The problem: The entries that follow include a run beginning at the line with "0xC => .bkpt (.ofWord w)" and ending at the line with "0xE => .stlW (.ofWord w)"; restate that run word for word and leave the rest out.
** Study material follows **
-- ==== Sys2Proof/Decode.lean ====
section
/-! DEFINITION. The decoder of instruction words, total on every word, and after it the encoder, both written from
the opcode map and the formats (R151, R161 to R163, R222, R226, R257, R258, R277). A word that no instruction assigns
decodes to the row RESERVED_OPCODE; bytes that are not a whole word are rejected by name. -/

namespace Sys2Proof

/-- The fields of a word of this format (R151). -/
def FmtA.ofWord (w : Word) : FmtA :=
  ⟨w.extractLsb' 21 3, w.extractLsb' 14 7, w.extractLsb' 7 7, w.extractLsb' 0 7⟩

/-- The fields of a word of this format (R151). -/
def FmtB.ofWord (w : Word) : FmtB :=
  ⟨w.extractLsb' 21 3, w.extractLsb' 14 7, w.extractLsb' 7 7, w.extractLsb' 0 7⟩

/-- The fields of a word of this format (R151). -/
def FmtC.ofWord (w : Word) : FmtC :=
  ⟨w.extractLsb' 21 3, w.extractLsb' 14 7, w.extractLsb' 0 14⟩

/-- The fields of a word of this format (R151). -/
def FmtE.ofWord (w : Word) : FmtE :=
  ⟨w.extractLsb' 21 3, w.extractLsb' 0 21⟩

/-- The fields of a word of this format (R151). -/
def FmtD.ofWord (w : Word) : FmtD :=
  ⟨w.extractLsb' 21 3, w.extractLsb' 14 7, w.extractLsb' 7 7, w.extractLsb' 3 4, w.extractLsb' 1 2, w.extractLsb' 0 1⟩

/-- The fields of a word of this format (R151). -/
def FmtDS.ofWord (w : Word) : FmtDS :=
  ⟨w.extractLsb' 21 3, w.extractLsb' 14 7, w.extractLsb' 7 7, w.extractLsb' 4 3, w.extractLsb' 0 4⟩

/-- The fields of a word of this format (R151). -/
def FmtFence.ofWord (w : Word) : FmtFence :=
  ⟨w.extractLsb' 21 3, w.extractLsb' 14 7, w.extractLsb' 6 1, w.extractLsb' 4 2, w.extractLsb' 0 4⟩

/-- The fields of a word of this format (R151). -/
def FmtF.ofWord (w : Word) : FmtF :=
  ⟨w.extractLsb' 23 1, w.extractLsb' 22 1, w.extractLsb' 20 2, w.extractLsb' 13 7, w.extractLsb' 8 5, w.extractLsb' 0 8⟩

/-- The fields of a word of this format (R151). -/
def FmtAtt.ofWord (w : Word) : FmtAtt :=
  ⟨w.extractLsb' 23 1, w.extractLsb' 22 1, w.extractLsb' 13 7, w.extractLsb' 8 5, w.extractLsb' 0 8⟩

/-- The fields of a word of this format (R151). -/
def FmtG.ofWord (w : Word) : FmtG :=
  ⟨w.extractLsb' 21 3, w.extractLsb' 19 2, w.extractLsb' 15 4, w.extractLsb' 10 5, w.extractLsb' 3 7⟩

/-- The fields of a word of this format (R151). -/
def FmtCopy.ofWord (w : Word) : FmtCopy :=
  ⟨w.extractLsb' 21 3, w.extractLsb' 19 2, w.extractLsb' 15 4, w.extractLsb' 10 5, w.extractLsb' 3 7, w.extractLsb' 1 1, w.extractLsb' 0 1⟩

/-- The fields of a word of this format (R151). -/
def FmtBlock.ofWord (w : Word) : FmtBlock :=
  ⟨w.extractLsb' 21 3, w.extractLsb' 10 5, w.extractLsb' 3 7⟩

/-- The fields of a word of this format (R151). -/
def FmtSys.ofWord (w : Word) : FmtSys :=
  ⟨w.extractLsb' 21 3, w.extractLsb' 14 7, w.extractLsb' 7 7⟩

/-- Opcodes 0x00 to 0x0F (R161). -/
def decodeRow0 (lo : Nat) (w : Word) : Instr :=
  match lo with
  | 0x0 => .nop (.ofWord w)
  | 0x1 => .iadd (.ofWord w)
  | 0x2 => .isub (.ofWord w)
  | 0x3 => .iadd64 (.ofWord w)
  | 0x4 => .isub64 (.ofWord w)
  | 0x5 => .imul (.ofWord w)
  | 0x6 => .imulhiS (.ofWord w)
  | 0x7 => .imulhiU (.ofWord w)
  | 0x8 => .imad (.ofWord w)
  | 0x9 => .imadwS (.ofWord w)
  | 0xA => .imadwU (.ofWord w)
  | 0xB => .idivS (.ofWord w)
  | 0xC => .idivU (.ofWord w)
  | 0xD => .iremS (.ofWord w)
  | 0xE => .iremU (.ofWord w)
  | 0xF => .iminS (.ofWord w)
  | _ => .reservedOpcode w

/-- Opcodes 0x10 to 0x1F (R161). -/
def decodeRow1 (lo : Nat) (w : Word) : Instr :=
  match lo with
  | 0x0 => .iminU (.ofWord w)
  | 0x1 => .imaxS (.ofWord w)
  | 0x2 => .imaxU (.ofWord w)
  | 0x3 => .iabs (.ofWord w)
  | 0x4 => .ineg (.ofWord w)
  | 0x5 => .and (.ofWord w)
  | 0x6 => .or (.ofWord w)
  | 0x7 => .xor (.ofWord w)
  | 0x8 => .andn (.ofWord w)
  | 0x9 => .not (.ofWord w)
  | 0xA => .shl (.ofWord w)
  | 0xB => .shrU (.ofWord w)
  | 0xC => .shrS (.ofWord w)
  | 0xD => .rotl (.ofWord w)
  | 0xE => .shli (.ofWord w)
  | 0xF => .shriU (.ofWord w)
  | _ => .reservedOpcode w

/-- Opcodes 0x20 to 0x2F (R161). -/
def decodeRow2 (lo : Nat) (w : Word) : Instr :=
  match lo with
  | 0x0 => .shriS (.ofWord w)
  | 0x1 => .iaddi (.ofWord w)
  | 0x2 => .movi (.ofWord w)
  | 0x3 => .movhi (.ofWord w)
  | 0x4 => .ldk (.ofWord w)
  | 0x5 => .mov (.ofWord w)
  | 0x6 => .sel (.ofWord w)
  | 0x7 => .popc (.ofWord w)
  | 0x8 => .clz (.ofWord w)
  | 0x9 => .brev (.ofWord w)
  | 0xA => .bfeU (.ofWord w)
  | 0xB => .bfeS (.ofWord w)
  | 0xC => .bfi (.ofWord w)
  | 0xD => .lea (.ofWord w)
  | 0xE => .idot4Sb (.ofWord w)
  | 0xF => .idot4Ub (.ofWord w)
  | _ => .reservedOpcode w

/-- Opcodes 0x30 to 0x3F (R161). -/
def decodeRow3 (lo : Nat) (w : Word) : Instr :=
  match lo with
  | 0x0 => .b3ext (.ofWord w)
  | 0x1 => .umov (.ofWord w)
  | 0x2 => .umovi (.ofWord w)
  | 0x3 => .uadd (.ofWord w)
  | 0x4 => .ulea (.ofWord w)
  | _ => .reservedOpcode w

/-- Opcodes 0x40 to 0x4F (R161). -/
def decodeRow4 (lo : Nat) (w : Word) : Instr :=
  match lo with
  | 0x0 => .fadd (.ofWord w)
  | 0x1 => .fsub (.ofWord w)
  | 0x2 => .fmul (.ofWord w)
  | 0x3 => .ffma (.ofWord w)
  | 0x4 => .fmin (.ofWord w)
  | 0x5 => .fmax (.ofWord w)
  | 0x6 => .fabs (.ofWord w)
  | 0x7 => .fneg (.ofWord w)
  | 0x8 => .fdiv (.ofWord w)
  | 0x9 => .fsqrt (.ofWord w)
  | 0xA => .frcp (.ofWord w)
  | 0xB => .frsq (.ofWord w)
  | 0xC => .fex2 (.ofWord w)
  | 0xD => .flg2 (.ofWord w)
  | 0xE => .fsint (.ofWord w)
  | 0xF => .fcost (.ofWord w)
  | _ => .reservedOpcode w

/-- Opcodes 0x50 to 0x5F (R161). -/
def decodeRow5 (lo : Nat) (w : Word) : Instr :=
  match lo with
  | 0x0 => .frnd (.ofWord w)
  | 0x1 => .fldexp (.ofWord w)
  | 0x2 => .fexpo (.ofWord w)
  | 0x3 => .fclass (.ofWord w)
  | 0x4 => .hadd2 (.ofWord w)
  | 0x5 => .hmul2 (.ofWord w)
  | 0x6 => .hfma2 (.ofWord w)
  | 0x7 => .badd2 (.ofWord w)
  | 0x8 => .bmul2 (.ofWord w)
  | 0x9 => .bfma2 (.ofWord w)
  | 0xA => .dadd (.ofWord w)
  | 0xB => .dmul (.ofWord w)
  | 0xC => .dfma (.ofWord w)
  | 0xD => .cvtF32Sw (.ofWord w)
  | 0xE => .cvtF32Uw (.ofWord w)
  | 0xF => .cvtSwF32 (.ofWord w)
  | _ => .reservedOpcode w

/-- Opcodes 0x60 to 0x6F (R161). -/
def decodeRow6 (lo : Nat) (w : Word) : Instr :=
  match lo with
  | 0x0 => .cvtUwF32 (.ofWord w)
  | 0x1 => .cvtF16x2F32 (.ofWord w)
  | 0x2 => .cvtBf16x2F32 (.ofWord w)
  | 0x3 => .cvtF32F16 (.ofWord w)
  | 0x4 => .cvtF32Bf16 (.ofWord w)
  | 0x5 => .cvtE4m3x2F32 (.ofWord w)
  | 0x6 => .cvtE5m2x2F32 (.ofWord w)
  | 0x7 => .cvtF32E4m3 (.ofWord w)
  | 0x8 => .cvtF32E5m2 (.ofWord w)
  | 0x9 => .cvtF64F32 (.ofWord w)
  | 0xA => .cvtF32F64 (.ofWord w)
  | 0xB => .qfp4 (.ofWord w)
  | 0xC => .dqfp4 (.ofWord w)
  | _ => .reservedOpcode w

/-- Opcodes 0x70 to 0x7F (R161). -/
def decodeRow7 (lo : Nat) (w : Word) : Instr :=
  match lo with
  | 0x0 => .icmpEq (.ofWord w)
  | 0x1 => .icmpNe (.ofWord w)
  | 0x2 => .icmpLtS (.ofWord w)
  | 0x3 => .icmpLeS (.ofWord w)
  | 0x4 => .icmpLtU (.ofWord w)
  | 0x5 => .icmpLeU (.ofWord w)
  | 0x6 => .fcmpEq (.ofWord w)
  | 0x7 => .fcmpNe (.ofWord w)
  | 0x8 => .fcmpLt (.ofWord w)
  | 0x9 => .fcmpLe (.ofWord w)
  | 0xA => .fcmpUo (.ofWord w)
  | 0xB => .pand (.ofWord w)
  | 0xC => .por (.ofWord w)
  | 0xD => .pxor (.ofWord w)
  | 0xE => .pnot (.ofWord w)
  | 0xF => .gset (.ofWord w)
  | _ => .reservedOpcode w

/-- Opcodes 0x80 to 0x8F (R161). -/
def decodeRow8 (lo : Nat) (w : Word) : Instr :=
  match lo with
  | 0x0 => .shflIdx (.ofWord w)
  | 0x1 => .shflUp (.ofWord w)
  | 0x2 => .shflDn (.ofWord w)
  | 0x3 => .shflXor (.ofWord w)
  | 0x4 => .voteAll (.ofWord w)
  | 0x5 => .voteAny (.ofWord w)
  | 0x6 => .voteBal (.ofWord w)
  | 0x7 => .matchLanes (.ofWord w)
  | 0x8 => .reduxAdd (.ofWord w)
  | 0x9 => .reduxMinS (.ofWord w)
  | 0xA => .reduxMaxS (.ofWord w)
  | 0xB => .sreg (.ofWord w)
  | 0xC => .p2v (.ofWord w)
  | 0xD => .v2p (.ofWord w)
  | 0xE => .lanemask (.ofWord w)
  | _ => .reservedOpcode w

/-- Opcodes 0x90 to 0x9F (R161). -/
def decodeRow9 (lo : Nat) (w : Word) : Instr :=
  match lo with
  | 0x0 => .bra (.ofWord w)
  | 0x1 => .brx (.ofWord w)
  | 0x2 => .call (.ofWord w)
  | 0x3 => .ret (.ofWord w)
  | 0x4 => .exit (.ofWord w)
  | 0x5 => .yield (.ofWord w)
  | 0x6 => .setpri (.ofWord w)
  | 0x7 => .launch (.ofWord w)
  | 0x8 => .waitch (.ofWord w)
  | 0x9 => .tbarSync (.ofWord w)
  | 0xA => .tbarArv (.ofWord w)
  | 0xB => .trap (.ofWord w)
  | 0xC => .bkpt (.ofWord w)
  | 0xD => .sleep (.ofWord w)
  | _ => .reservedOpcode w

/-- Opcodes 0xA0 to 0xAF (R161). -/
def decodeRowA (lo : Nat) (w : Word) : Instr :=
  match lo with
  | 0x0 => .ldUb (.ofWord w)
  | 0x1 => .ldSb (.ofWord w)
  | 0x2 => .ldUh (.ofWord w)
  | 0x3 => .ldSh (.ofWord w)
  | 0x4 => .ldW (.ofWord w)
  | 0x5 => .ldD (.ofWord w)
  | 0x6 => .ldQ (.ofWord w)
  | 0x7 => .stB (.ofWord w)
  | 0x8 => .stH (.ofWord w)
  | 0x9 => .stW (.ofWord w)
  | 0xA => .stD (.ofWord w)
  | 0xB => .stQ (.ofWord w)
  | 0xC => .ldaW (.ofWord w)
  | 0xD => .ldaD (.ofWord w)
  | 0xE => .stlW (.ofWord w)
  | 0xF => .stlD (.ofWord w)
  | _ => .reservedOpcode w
** End of Study material **
Solution to the problem:
  | 0xC => .bkpt (.ofWord w)
  | 0xD => .sleep (.ofWord w)
  | _ => .reservedOpcode w

/-- Opcodes 0xA0 to 0xAF (R161). -/
def decodeRowA (lo : Nat) (w : Word) : Instr :=
  match lo with
  | 0x0 => .ldUb (.ofWord w)
  | 0x1 => .ldSb (.ofWord w)
  | 0x2 => .ldUh (.ofWord w)
  | 0x3 => .ldSh (.ofWord w)
  | 0x4 => .ldW (.ofWord w)
  | 0x5 => .ldD (.ofWord w)
  | 0x6 => .ldQ (.ofWord w)
  | 0x7 => .stB (.ofWord w)
  | 0x8 => .stH (.ofWord w)
  | 0x9 => .stW (.ofWord w)
  | 0xA => .stD (.ofWord w)
  | 0xB => .stQ (.ofWord w)
  | 0xC => .ldaW (.ofWord w)
  | 0xD => .ldaD (.ofWord w)
  | 0xE => .stlW (.ofWord w)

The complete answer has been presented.